Problem to solve >> A verbatim reproduction of the lines below, from the line containing "def Obligations.StepTakesTheFrontCommand : Prop" through the line containing "step s = .next t", both ends included, is the whole required output.

Data extract >>

-- ==== Sys2Proof/Certificates/Slice0/Obligations.lean ====
section
/-! DEFINITION. What the provers are asked to prove: statements over all states, commands and operands, from the numbered
rules of spec/. A statement about every state holds in unreachable states too. -/

open Sys2Proof Sys2Proof.Machine Sys2Proof.Safety

/-! ## The step and the queue -/

/-- The step takes the command at the front of the queue and is `exec` of it with the queue's rest. -/
def Obligations.StepTakesTheFrontCommand : Prop :=
  ∀ (c : Instr) (rest : List Instr) (s : State),
    step { s with pending := c :: rest } = exec c { s with pending := rest }

/-- The model's choice (log entries 12 and 32): with no command waiting, one microsecond passes. Every running timer has one
microsecond less, a paused qualification timer keeps its time, and nothing else changes. -/
def Obligations.IdleStepPassesOneMicrosecond : Prop :=
  ∀ s : State, s.pending = [] → ∃ t, step s = .next t
    ∧ { t with slots := s.slots, lane := s.lane, clock := s.clock, directory := s.directory, scan := s.scan } = s
    ∧ t.directory = { s.directory with ageTimer := s.directory.ageTimer.map (· - 1) }
    ∧ t.scan = { s.scan with period := match s.scan.period with
        | .running us => .running (us - 1)
        | p => p }
    ∧ t.clock = { s.clock with
        watchTimer := s.clock.watchTimer.map (· - 1), returnTimer := s.clock.returnTimer.map (· - 1) }
    ∧ t.lane = { s.lane with
        retryGap := s.lane.retryGap.map (· - 1), holdTimer := s.lane.holdTimer.map (· - 1)
        acknowledgeTimer := s.lane.acknowledgeTimer.map (· - 1)
        recoveryTimer := s.lane.recoveryTimer.map (· - 1) }
    ∧ ∀ i, t.scanOf i = s.scanOf i
      ∧ t.ctx i = { s.ctx i with settleTimer := (s.ctx i).settleTimer.map (· - 1) }
      ∧ t.mon i = { s.mon i with
          darkPulse := (s.mon i).darkPulse.map (· - 1)
          locate := (s.mon i).locate.map fun l => { l with us := l.us - 1 } }
      ∧ t.railOf i = { s.railOf i with
          rampTimer := (s.railOf i).rampTimer.map (· - 1)
          dischargeTimer := (s.railOf i).dischargeTimer.map (· - 1) }
      ∧ t.det i = { s.det i with
          graceTimer := (s.det i).graceTimer.map (· - 1)
          qualTimer := match (s.det i).qualTimer with
            | .running us => .running (us - 1)
            | q => q }

/-- The model's readings (log entries 22 and 25): every command completes in every state, since the spec gives each an effect
in every state, and no command touches the queue of waiting commands. -/
def Obligations.EveryCommandCompletesAndKeepsTheQueue : Prop :=
  ∀ (c : Instr) (s : State), ∃ t, exec c s = .next t ∧ t.pending = s.pending

/-! ## Hard reset and the link (Section 10) -/

/-- R194, R190: hard reset sets every block to its hard-reset values; a window that is open is ignored to its end. The span
position and edge count of a detector, the bytes last on SDO and the flags of an empty fault record are the model's choice (log
entries 1, 22 and 36). -/
def Obligations.HardResetRestoresEveryBlock : Prop :=
  ∀ s : State, ∃ t, exec .hardReset s = .next t
    ∧ t.pending = s.pending
    ∧ { t with pending := [], link := Link.reset } = State.reset
    ∧ (s.link.window = .closed → t.link = Link.reset)
    ∧ (s.link.window ≠ .closed → t.link = { Link.reset with window := .ignored })

/-- The values after hard reset that R4, R5, R17, R20, R21, R51, R57, R73 to R77, R93, R103, R104, R111, R114, R132, R142, R147,
R162 to R164, R179, R190 and R191 give. The hard and more flags of an empty fault record are the model's choice (log entry 36). -/
def Obligations.ResetValuesAreTheSpecs : Prop :=
  (∀ i, let m := State.reset.mon i
      m.contact = .opened ∧ m.candidate = none ∧ m.run = 0 ∧ m.seatedClass = none ∧ m.lastAlert = .high
        ∧ m.triggerMode = .level ∧ m.alertNotices = false ∧ m.sticky = false ∧ m.darkPulse = none ∧ m.locate = none
        ∧ m.pattern = .off ∧ State.reset.ledLine i = false)
    ∧ (∀ i, State.reset.ctx i = {
        state := .disabled, policy := .off, priority := 0, inputPolicy := .hold, contact := .opened
        inrushClass := none, identity := none, verdict := none, matched := none, inrushCommitted := 0
        steadyCommitted := 0, inWindow := none, outWindow := none, inputQuality := none, missCount := none
        leaving := none, destination := none, reason := none, attempts := 0, faultRecord := ⟨none, false, false⟩
        settleTimer := none })
    ∧ (∀ i, State.reset.railOf i = {
        closed := false, rampTimer := none, powerSeen := false, lossReported := false, dischargeTimer := none
        queued := false })
    ∧ (∀ i, let d := State.reset.det i
      d.run = .stopped ∧ d.duty = none ∧ d.ratio = none ∧ d.expected = none ∧ d.coarse = false ∧ d.fine = false
        ∧ d.fineRun = 0 ∧ d.qualTimer = .idle ∧ d.graceTimer = none)
    ∧ (∀ i, State.reset.scanOf i
        = { splice := none, cost := none, skip := none, marker := none, snapshot := none })
    ∧ State.reset.params = {
        makeFilter := 8, settleTime := 30, maxAttempts := 2, inrushBudget := 120, steadyBudget := 200, rampLimit := 2
        arbiterMode := .fixed, rampTimeout := 100, dischargeTime := 100, railFullMv := 22800, railFloorMv := 19200
        classTable := #v[⟨0, 0⟩, ⟨8, 2⟩, ⟨16, 4⟩, ⟨24, 8⟩, ⟨32, 12⟩, ⟨48, 16⟩, ⟨64, 24⟩, ⟨96, 32⟩]
        qualTimeout := 20, qualRun := 4, lockTolerance := 1, refTimeout := 5, ageInterval := 0
        imageReserveIn := 0, imageReserveOut := 0, cyclePeriod := 2000, fillPercent := 85, missLimit := 3 }
    ∧ State.reset.rail = { value := 0, effective := 0, sag := false, brownout := false, lastGranted := 11 }
    ∧ State.reset.ci = 0 ∧ State.reset.cs = 0 ∧ State.reset.load = 0 ∧ State.reset.budget = 1700000
    ∧ (let l := State.reset.lane
      l.state = .idle ∧ l.queue = [] ∧ l.transaction = none ∧ l.tries = 0 ∧ l.lost = 0 ∧ l.checkUsed = false
        ∧ l.retryGap = none ∧ l.holdTimer = none ∧ l.acknowledgeTimer = none ∧ l.recoveryTimer = none
        ∧ l.message = none ∧ State.reset.lckLine = .released ∧ State.reset.ldaLine = .released
        ∧ ∀ i, State.reset.selLine i = false)
    ∧ State.reset.clock = { refLost := false, frozen := false, watchTimer := some 10, returnTimer := none }
    ∧ (∀ k, State.reset.entry k = ⟨none, 0⟩) ∧ State.reset.directory.ageTimer = none
    ∧ State.reset.imageIn = ⟨[], [⟨0, 128⟩]⟩ ∧ State.reset.imageOut = ⟨[], [⟨0, 128⟩]⟩
    ∧ (∀ a, Memory.read State.reset.imageIn.mem a = 0 ∧ Memory.read State.reset.imageOut.mem a = 0)
    ∧ State.reset.scan = { state := .stopped, cycle := 0, period := .idle, exchange := none, remaining := [] }
    ∧ State.reset.link.state = .idle ∧ State.reset.link.answer = none ∧ State.reset.link.reply = none
    ∧ State.reset.link.dropped = false
    ∧ State.reset.notices = ⟨[⟨.started, none, 0, []⟩], false⟩ ∧ State.reset.marks = ⟨false, false, false⟩
    ∧ State.reset.faultLine = false ∧ State.reset.attnLine = true ∧ State.reset.readyLine = false
    ∧ State.reset.mode = .commission ∧ State.reset.safeOff = false

/-- R180: the start of a window keeps the link state of that moment, and changes nothing else. -/
def Obligations.WindowStartKeepsTheLinkState : Prop :=
  ∀ s : State, s.link.window = .closed →
    exec .transferWindowStart s
      = .next { s with link := { s.link with window := .opened s.link.state false } }

/-- R180, R181, R183: the window that carries the frame of a request runs exactly that request, once the reply that the
window has shifted out is consumed; SDO carried that reply, then 0xFF. Bytes after the frame's last CRC byte are discarded. A
request taken within an open window leaves the link state and the reply being shifted out to the end of the window, which
consumes the reply and makes the link HANDLING; taken with no window open it makes the link HANDLING at once. By log entries 2
and 3 a request is commanded by its row, or by the bytes of its window, and then takes effect in the step that ends the window.
A frame with a good CRC is refused UNKNOWN_REQUEST where its code is not in the table of 10.8, and BAD_LENGTH where its body has
not the length of its code, in every state, and changes no state beyond the link. The body of that reply is empty, but that of
BAD_LENGTH to SET MODE carries the rack mode (log entry 11); a SET PARAMETER whose id names no parameter has the length of three
(log entry 20). -/
def Obligations.TakenFrameRunsItsRequest : Prop :=
  ∀ s : State,
    (∀ (i : Instr) (f : Decode.Frame) (extra : List Byte), i.WellFormed → Decode.encode i = some f →
      let sdi := requestFrame f.code f.tag f.body ++ extra
      (s.link.window = .opened .idle false →
        exec (.transferWindowEnd sdi) s
          = exec i { s with link := { s.link with
              window := .closed, sdo := List.replicate (f.body.length + 6 + extra.length) 0xFF } })
      ∧ (∀ r, s.link.window = .opened .replyReady false → s.link.state = .replyReady → s.link.reply = some r →
        exec (.transferWindowEnd sdi) s
          = exec i { s with link := { s.link with
              window := .closed, state := .idle, reply := none
              sdo := (r.frame ++ List.replicate (f.body.length + 6 + extra.length) 0xFF).take
                (f.body.length + 6 + extra.length) } })
      ∧ (∀ (start : LinkState) (x : Bool), s.link.window = .opened start x → start ≠ .handling →
        ∃ t a, exec i s = .next t ∧ a.code = f.code ∧ a.tag = f.tag
          ∧ t.link = { s.link with window := .opened start true, answer := some a })
      ∧ (s.link.window = .closed →
        ∃ t a, exec i s = .next t ∧ a.code = f.code ∧ a.tag = f.tag
          ∧ t.link = { s.link with state := .handling, answer := some a, reply := none }))
    ∧ (∀ sdi, s.link.window = .opened .idle true →
      exec (.transferWindowEnd sdi) s = .next { s with link := { s.link with
        window := .closed, state := .handling, reply := none, sdo := List.replicate sdi.length 0xFF } })
    ∧ (∀ sdi r, s.link.window = .opened .replyReady true → s.link.reply = some r →
      exec (.transferWindowEnd sdi) s = .next { s with link := { s.link with
        window := .closed, state := .handling, reply := none
        sdo := (r.frame ++ List.replicate sdi.length 0xFF).take sdi.length } })
    ∧ ∀ (start : LinkState) (code tag : Byte) (body extra : List Byte),
      s.link.window = .opened start false → start ≠ .handling → body.length ≤ 80 →
      let sdi := requestFrame code tag body ++ extra
      let refused := fun (status : Status) (data : List Byte) =>
        { s with link := { s.link with
            window := .closed, state := .handling, reply := none, answer := some ⟨code, tag, status, data, none⟩
            sdo := ((if start = LinkState.replyReady then (s.link.reply.map Reply.frame).getD [] else [])
              ++ List.replicate sdi.length 0xFF).take sdi.length } }
      ((∀ p ∈ requestBodies, p.1 ≠ code.toNat) →
        exec (.transferWindowEnd sdi) s = .next (refused .unknownRequest []))
      ∧ (WrongLength code body →
        exec (.transferWindowEnd sdi) s
          = .next (refused .badLength (if code = 0x40 then [s.mode.code] else [])))

/-- R181, R182: in a window that started IDLE or REPLY_READY, a frame that is truncated, or has a wrong marker, length or CRC,
is answered with FRAME_ERROR once a reply shifted out has gone, with the code and tag as received or 0, and changes no state
beyond the link; the reply's body is empty also for the code of SET MODE (log entry 11). A window with no byte carries no
request. A frame in a window that started while the link was HANDLING is discarded unjudged and sets DROPPED, unless it has
set it within the window. -/
def Obligations.UntakenFramesChangeOnlyTheLink : Prop :=
  ∀ (sdi : List Byte) (s : State),
    (∀ start : LinkState, s.link.window = .opened start false → start ≠ .handling → sdi ≠ [] →
      ((sdi[0]?).getD 0 ≠ 0xD1 ∨ 80 < ((sdi[1]?).getD 0).toNat ∨ sdi.length < 6 + ((sdi[1]?).getD 0).toNat
        ∨ (sdi.drop (4 + ((sdi[1]?).getD 0).toNat)).take 2
            ≠ crcTail ((sdi.drop 1).take (3 + ((sdi[1]?).getD 0).toNat))) →
      ∃ t, exec (.transferWindowEnd sdi) s = .next t ∧ OnlyLink s t
        ∧ t.link.state = .replyReady ∧ t.link.window = .closed ∧ t.link.dropped = false
        ∧ t.link.sdo = ((if start = LinkState.replyReady then (s.link.reply.map Reply.frame).getD [] else [])
            ++ List.replicate sdi.length 0xFF).take sdi.length
        ∧ t.link.reply
            = some ⟨(sdi[2]?).getD 0, (sdi[3]?).getD 0, .frameError, s.link.dropped, s.notices.overflow, []⟩)
    ∧ (s.link.window = .opened .idle false →
      exec (.transferWindowEnd []) s = .next { s with link := { s.link with window := .closed, sdo := [] } })
    ∧ (s.link.window = .opened .replyReady false → s.link.state = .replyReady →
      exec (.transferWindowEnd []) s
        = .next { s with link := { s.link with window := .closed, sdo := [], state := .idle, reply := none } })
    ∧ (s.link.window = .opened .handling false → sdi ≠ [] →
      exec (.transferWindowEnd sdi) s
        = .next { s with link := { s.link with
            dropped := true, window := .closed, sdo := List.replicate sdi.length 0xFF } })
    ∧ (s.link.window = .opened .handling true ∨ (s.link.window = .opened .handling false ∧ sdi = []) →
      exec (.transferWindowEnd sdi) s
        = .next { s with link := { s.link with window := .closed, sdo := List.replicate sdi.length 0xFF } })

/-- R180, R182, R183, R186, R188: the reply is built with DROPPED and OVERFLOW in its flags, DROPPED becomes CLEAR and READY is
asserted. OVERFLOW is the flag as it stands, but for RESTART and FETCH NOTICES, whose rules fix it with their answer (log
entry 28). Where a window that started HANDLING is open and its frame has ended without having set DROPPED yet, the reply
carries DROPPED, and the end of the window will not set it again (log entry 4). -/
def Obligations.ReplyIsBuiltWithItsFlags : Prop :=
  ∀ (seen : List Byte) (s : State) (a : Answer), s.link.state = .handling → s.link.answer = some a →
    (s.link.window ≠ .opened .handling false ∨ seen.length < 2
        ∨ seen.length < 6 + ((seen[1]?).getD 0).toNat →
      ∃ t, exec (.replyBuilt seen) s = .next t ∧ t.readyLine = true
        ∧ t = { s with link := { s.link with
            state := .replyReady, answer := none, dropped := false
            reply := some ⟨a.code, a.tag, a.status, s.link.dropped, a.overflow.getD s.notices.overflow, a.body⟩ } })
    ∧ (s.link.window = .opened .handling false → 2 ≤ seen.length →
      6 + ((seen[1]?).getD 0).toNat ≤ seen.length →
      ∃ t, exec (.replyBuilt seen) s = .next t ∧ t.readyLine = true
        ∧ t = { s with link := { s.link with
            state := .replyReady, answer := none, dropped := false, window := .opened .handling true
            reply := some ⟨a.code, a.tag, a.status, true, a.overflow.getD s.notices.overflow, a.body⟩ } })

Response to this exercise >>
def Obligations.StepTakesTheFrontCommand : Prop :=
  ∀ (c : Instr) (rest : List Instr) (s : State),
    step { s with pending := c :: rest } = exec c { s with pending := rest }

/-- The model's choice (log entries 12 and 32): with no command waiting, one microsecond passes. Every running timer has one
microsecond less, a paused qualification timer keeps its time, and nothing else changes. -/
def Obligations.IdleStepPassesOneMicrosecond : Prop :=
  ∀ s : State, s.pending = [] → ∃ t, step s = .next t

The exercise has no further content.